§ **WORK REQUEST**: Everything from the line containing "((c = .verify" through the end of the entries should be output exactly; nothing before it is wanted.

:::::

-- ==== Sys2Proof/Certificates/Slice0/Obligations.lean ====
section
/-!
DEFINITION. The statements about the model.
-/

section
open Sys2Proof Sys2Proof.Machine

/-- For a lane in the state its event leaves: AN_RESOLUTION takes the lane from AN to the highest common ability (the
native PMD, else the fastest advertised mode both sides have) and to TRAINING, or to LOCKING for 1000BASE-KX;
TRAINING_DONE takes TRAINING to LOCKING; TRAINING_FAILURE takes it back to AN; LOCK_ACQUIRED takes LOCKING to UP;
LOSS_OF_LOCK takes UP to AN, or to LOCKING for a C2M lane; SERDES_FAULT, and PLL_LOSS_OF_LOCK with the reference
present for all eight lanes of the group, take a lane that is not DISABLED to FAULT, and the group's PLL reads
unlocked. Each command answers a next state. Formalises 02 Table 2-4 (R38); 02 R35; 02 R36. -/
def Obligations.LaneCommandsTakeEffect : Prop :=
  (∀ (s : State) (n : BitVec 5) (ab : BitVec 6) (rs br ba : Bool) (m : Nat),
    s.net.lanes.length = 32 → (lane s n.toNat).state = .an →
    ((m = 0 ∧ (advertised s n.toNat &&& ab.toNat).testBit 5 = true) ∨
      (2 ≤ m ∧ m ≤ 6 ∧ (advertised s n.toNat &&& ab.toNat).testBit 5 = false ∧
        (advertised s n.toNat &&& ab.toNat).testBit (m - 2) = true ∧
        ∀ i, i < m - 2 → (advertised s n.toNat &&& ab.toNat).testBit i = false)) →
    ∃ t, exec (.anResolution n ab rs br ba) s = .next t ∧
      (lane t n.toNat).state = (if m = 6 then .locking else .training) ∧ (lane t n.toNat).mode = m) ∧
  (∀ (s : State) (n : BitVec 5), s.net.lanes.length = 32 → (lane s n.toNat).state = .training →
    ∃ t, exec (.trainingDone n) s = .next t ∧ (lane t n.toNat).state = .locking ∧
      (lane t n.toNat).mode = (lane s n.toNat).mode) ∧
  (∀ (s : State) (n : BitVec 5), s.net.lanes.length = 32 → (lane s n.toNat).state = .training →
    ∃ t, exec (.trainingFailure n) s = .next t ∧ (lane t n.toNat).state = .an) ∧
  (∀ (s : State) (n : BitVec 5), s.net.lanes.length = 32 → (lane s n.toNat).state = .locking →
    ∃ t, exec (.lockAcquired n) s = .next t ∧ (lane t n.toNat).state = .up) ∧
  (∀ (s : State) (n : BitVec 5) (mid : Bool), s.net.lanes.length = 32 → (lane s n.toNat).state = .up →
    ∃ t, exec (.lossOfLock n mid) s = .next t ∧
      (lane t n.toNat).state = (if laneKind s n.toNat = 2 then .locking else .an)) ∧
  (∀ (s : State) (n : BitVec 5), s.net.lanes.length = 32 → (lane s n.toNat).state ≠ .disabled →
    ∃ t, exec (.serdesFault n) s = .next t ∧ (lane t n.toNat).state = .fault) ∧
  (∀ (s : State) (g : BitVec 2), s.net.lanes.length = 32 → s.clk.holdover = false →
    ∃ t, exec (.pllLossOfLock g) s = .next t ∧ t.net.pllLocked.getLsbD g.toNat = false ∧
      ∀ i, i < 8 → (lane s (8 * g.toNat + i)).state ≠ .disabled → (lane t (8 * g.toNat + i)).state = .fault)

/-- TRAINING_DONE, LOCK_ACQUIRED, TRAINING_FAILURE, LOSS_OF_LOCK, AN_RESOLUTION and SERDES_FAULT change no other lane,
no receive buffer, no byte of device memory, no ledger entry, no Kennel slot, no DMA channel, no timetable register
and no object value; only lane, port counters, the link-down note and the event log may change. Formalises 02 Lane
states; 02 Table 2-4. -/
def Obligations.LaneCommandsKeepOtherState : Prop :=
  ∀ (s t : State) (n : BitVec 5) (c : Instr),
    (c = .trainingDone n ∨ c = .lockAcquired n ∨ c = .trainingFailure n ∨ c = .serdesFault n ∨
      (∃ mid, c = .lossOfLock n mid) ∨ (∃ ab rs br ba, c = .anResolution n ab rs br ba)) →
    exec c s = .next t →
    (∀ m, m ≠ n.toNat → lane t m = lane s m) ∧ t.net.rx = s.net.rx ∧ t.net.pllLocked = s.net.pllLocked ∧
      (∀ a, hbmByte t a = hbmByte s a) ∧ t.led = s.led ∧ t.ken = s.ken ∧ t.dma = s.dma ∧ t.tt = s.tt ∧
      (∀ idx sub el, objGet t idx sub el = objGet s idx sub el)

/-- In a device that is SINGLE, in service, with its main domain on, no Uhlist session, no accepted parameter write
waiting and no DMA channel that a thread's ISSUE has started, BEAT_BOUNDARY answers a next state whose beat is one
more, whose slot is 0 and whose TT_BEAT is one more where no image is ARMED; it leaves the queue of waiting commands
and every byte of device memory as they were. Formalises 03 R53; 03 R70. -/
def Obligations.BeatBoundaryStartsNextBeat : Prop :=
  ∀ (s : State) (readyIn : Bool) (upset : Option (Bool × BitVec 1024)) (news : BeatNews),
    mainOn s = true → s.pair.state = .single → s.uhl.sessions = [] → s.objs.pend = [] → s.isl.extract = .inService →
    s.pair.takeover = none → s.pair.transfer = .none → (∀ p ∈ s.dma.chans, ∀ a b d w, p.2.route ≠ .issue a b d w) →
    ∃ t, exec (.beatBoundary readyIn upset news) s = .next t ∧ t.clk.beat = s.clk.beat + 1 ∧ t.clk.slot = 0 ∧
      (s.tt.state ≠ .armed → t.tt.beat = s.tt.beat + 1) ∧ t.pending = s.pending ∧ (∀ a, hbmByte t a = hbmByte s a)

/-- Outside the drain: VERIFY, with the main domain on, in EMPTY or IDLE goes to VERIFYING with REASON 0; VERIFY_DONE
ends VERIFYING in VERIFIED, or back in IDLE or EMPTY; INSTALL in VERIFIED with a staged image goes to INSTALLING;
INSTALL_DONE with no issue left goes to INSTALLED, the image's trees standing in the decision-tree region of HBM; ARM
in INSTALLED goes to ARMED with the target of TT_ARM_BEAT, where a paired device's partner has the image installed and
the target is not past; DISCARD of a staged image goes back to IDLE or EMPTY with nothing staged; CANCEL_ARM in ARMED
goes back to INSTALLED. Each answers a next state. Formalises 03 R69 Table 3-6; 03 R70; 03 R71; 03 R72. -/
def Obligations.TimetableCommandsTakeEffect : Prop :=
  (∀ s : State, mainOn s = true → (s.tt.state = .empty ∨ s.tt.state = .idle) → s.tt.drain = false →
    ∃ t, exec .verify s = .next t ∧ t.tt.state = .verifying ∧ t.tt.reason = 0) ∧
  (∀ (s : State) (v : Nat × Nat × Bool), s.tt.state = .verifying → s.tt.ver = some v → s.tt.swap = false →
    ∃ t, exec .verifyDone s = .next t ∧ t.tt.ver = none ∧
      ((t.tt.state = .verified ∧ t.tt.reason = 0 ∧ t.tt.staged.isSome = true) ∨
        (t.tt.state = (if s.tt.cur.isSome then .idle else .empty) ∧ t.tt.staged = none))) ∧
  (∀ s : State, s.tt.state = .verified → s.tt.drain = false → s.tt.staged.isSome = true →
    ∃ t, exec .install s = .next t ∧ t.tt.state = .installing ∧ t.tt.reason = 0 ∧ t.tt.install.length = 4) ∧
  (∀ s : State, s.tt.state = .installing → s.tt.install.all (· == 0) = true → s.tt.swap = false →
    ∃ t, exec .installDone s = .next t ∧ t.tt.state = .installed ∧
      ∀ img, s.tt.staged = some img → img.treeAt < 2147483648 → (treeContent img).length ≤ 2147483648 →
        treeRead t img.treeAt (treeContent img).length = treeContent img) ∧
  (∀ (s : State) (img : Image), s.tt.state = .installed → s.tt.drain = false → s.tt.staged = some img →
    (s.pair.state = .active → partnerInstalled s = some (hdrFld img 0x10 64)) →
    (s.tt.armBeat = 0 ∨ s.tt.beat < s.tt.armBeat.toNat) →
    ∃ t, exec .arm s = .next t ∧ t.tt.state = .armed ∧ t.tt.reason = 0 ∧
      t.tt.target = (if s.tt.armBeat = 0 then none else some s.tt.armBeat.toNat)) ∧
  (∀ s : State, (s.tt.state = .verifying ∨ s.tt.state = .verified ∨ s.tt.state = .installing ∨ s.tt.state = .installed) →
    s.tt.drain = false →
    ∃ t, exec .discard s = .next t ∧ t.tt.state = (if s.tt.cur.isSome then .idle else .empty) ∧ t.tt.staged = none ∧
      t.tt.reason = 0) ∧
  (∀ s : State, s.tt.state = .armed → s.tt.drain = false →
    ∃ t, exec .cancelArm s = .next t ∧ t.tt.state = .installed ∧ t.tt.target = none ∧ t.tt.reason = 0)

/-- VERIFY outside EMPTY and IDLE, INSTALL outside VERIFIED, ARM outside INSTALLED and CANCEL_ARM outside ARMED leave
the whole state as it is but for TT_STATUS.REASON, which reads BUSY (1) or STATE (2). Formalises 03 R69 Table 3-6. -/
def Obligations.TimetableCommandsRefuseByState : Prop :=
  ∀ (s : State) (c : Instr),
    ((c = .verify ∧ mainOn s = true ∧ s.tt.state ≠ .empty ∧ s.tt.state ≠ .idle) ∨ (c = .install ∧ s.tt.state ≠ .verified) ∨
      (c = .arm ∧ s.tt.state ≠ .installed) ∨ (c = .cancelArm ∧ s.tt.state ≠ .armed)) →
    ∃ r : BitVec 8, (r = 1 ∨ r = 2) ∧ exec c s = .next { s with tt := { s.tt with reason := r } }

:::::

§ **SOLVED PROBLEM**:
    ((c = .verify ∧ mainOn s = true ∧ s.tt.state ≠ .empty ∧ s.tt.state ≠ .idle) ∨ (c = .install ∧ s.tt.state ≠ .verified) ∨
      (c = .arm ∧ s.tt.state ≠ .installed) ∨ (c = .cancelArm ∧ s.tt.state ≠ .armed)) →
    ∃ r : BitVec 8, (r = 1 ∨ r = 2) ∧ exec c s = .next { s with tt := { s.tt with reason := r } }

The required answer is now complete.